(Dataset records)

- Opening Delimiter -

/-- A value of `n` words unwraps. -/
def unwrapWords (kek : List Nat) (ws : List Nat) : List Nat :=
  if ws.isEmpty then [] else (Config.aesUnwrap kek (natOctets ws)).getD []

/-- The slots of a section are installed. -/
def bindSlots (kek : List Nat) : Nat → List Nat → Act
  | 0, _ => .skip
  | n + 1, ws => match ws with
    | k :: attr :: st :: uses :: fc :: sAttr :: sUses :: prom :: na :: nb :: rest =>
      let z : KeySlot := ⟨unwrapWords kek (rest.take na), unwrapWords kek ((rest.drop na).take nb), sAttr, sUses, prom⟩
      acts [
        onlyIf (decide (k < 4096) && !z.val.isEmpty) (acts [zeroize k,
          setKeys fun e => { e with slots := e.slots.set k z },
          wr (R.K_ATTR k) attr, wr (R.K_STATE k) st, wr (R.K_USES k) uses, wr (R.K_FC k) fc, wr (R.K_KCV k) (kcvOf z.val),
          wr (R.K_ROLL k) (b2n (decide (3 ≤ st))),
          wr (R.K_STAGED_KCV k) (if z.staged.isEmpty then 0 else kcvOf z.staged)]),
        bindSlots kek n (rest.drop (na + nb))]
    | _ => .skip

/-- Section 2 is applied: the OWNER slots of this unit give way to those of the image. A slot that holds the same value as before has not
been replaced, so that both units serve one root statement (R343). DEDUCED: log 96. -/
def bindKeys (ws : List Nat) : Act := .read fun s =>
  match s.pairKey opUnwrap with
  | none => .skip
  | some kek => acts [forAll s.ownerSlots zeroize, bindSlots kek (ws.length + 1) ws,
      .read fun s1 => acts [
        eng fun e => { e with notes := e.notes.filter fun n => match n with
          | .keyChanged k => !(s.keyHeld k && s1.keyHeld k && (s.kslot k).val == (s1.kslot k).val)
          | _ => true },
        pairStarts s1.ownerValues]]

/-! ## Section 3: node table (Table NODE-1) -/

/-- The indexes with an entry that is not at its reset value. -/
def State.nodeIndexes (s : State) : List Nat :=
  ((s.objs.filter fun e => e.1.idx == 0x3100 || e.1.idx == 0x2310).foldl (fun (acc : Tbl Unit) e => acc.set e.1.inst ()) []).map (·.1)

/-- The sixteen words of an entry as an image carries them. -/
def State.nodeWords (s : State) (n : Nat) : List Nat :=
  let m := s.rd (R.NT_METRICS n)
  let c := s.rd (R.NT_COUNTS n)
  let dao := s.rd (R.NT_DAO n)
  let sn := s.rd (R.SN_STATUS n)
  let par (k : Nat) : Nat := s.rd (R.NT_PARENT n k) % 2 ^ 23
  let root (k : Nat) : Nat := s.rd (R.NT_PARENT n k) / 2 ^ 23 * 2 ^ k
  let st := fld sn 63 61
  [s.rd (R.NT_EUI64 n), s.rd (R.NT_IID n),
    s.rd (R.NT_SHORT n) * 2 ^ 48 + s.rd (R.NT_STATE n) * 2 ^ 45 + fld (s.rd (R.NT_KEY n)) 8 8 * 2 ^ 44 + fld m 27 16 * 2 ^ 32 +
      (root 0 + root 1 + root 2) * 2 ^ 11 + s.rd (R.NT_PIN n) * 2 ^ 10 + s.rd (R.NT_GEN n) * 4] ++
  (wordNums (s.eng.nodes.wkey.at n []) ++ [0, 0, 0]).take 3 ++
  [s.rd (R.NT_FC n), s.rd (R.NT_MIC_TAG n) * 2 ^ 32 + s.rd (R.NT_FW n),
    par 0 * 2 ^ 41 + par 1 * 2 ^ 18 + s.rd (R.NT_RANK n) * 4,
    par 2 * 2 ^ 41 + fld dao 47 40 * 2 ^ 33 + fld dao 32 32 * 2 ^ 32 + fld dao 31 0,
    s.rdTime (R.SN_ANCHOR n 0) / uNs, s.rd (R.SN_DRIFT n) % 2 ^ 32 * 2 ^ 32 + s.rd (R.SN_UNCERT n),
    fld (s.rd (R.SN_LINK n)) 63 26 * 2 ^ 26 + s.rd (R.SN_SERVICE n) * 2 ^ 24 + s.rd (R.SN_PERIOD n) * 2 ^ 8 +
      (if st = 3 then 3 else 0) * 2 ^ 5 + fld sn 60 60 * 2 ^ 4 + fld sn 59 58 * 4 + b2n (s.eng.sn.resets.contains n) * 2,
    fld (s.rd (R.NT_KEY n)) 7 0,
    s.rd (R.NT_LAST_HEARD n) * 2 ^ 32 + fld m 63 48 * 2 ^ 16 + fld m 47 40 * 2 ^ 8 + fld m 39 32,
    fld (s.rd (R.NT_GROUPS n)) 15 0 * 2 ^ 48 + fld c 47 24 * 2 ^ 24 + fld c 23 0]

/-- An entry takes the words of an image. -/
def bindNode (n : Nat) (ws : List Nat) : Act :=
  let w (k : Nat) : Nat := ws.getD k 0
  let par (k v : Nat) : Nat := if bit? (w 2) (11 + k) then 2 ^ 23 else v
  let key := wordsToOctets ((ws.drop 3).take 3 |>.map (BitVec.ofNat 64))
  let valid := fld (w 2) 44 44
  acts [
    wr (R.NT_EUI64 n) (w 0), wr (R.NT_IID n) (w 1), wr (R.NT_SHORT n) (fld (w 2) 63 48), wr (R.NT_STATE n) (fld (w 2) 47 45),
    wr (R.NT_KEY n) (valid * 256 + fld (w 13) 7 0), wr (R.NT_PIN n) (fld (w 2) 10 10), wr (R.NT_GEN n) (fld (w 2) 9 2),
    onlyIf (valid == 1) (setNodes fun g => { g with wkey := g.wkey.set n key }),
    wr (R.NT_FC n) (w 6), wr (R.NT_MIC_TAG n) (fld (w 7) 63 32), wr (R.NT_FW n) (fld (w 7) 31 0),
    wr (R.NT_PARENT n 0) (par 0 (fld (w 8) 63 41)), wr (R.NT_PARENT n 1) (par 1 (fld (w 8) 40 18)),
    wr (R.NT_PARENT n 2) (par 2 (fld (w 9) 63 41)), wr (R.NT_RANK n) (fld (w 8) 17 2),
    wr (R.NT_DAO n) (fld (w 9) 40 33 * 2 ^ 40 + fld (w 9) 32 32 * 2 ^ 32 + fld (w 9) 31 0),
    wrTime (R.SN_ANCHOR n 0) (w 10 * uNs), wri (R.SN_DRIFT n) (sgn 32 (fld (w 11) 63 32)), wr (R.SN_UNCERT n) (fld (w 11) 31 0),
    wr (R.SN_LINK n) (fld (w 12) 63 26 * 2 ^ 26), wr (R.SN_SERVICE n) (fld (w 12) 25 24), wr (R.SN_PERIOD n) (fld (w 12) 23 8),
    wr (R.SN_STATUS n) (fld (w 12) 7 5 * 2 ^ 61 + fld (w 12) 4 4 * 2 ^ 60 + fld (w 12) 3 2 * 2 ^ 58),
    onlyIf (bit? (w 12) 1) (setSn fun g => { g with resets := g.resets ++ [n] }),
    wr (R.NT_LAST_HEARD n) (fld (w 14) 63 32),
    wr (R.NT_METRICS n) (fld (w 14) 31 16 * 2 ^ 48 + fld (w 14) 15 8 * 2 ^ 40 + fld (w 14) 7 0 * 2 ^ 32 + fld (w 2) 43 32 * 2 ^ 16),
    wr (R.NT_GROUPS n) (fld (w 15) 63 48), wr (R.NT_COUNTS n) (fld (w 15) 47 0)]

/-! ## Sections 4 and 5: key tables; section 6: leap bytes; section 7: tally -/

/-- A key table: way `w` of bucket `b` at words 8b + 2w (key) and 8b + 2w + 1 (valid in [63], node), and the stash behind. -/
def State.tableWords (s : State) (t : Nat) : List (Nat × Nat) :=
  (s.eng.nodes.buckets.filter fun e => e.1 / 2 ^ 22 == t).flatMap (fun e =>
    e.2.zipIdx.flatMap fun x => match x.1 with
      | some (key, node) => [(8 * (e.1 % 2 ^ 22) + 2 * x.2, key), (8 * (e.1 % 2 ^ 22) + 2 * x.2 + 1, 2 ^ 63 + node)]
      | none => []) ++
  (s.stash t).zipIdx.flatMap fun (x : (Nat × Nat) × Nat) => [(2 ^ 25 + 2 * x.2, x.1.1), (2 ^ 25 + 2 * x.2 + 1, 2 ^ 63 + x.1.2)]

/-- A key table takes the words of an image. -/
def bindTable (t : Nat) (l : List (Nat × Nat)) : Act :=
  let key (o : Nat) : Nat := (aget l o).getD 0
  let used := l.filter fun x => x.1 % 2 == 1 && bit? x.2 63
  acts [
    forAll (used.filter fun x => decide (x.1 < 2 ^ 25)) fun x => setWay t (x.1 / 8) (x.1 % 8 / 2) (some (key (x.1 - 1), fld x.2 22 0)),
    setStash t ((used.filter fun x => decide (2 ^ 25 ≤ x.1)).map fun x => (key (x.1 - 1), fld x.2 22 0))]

- Closing Delimiter -

Write down exactly the span of lines above from the one containing "wr (R.SN_LINK n)" to the one containing "forAll (used.filter fun", both ends included.

= RESPONSE BOX =
    wr (R.SN_LINK n) (fld (w 12) 63 26 * 2 ^ 26), wr (R.SN_SERVICE n) (fld (w 12) 25 24), wr (R.SN_PERIOD n) (fld (w 12) 23 8),
    wr (R.SN_STATUS n) (fld (w 12) 7 5 * 2 ^ 61 + fld (w 12) 4 4 * 2 ^ 60 + fld (w 12) 3 2 * 2 ^ 58),
    onlyIf (bit? (w 12) 1) (setSn fun g => { g with resets := g.resets ++ [n] }),
    wr (R.NT_LAST_HEARD n) (fld (w 14) 63 32),
    wr (R.NT_METRICS n) (fld (w 14) 31 16 * 2 ^ 48 + fld (w 14) 15 8 * 2 ^ 40 + fld (w 14) 7 0 * 2 ^ 32 + fld (w 2) 43 32 * 2 ^ 16),
    wr (R.NT_GROUPS n) (fld (w 15) 63 48), wr (R.NT_COUNTS n) (fld (w 15) 47 0)]

/-! ## Sections 4 and 5: key tables; section 6: leap bytes; section 7: tally -/

/-- A key table: way `w` of bucket `b` at words 8b + 2w (key) and 8b + 2w + 1 (valid in [63], node), and the stash behind. -/
def State.tableWords (s : State) (t : Nat) : List (Nat × Nat) :=
  (s.eng.nodes.buckets.filter fun e => e.1 / 2 ^ 22 == t).flatMap (fun e =>
    e.2.zipIdx.flatMap fun x => match x.1 with
      | some (key, node) => [(8 * (e.1 % 2 ^ 22) + 2 * x.2, key), (8 * (e.1 % 2 ^ 22) + 2 * x.2 + 1, 2 ^ 63 + node)]
      | none => []) ++
  (s.stash t).zipIdx.flatMap fun (x : (Nat × Nat) × Nat) => [(2 ^ 25 + 2 * x.2, x.1.1), (2 ^ 25 + 2 * x.2 + 1, 2 ^ 63 + x.1.2)]

/-- A key table takes the words of an image. -/
def bindTable (t : Nat) (l : List (Nat × Nat)) : Act :=
  let key (o : Nat) : Nat := (aget l o).getD 0
  let used := l.filter fun x => x.1 % 2 == 1 && bit? x.2 63
  acts [
    forAll (used.filter fun x => decide (x.1 < 2 ^ 25)) fun x => setWay t (x.1 / 8) (x.1 % 8 / 2) (some (key (x.1 - 1), fld x.2 22 0)),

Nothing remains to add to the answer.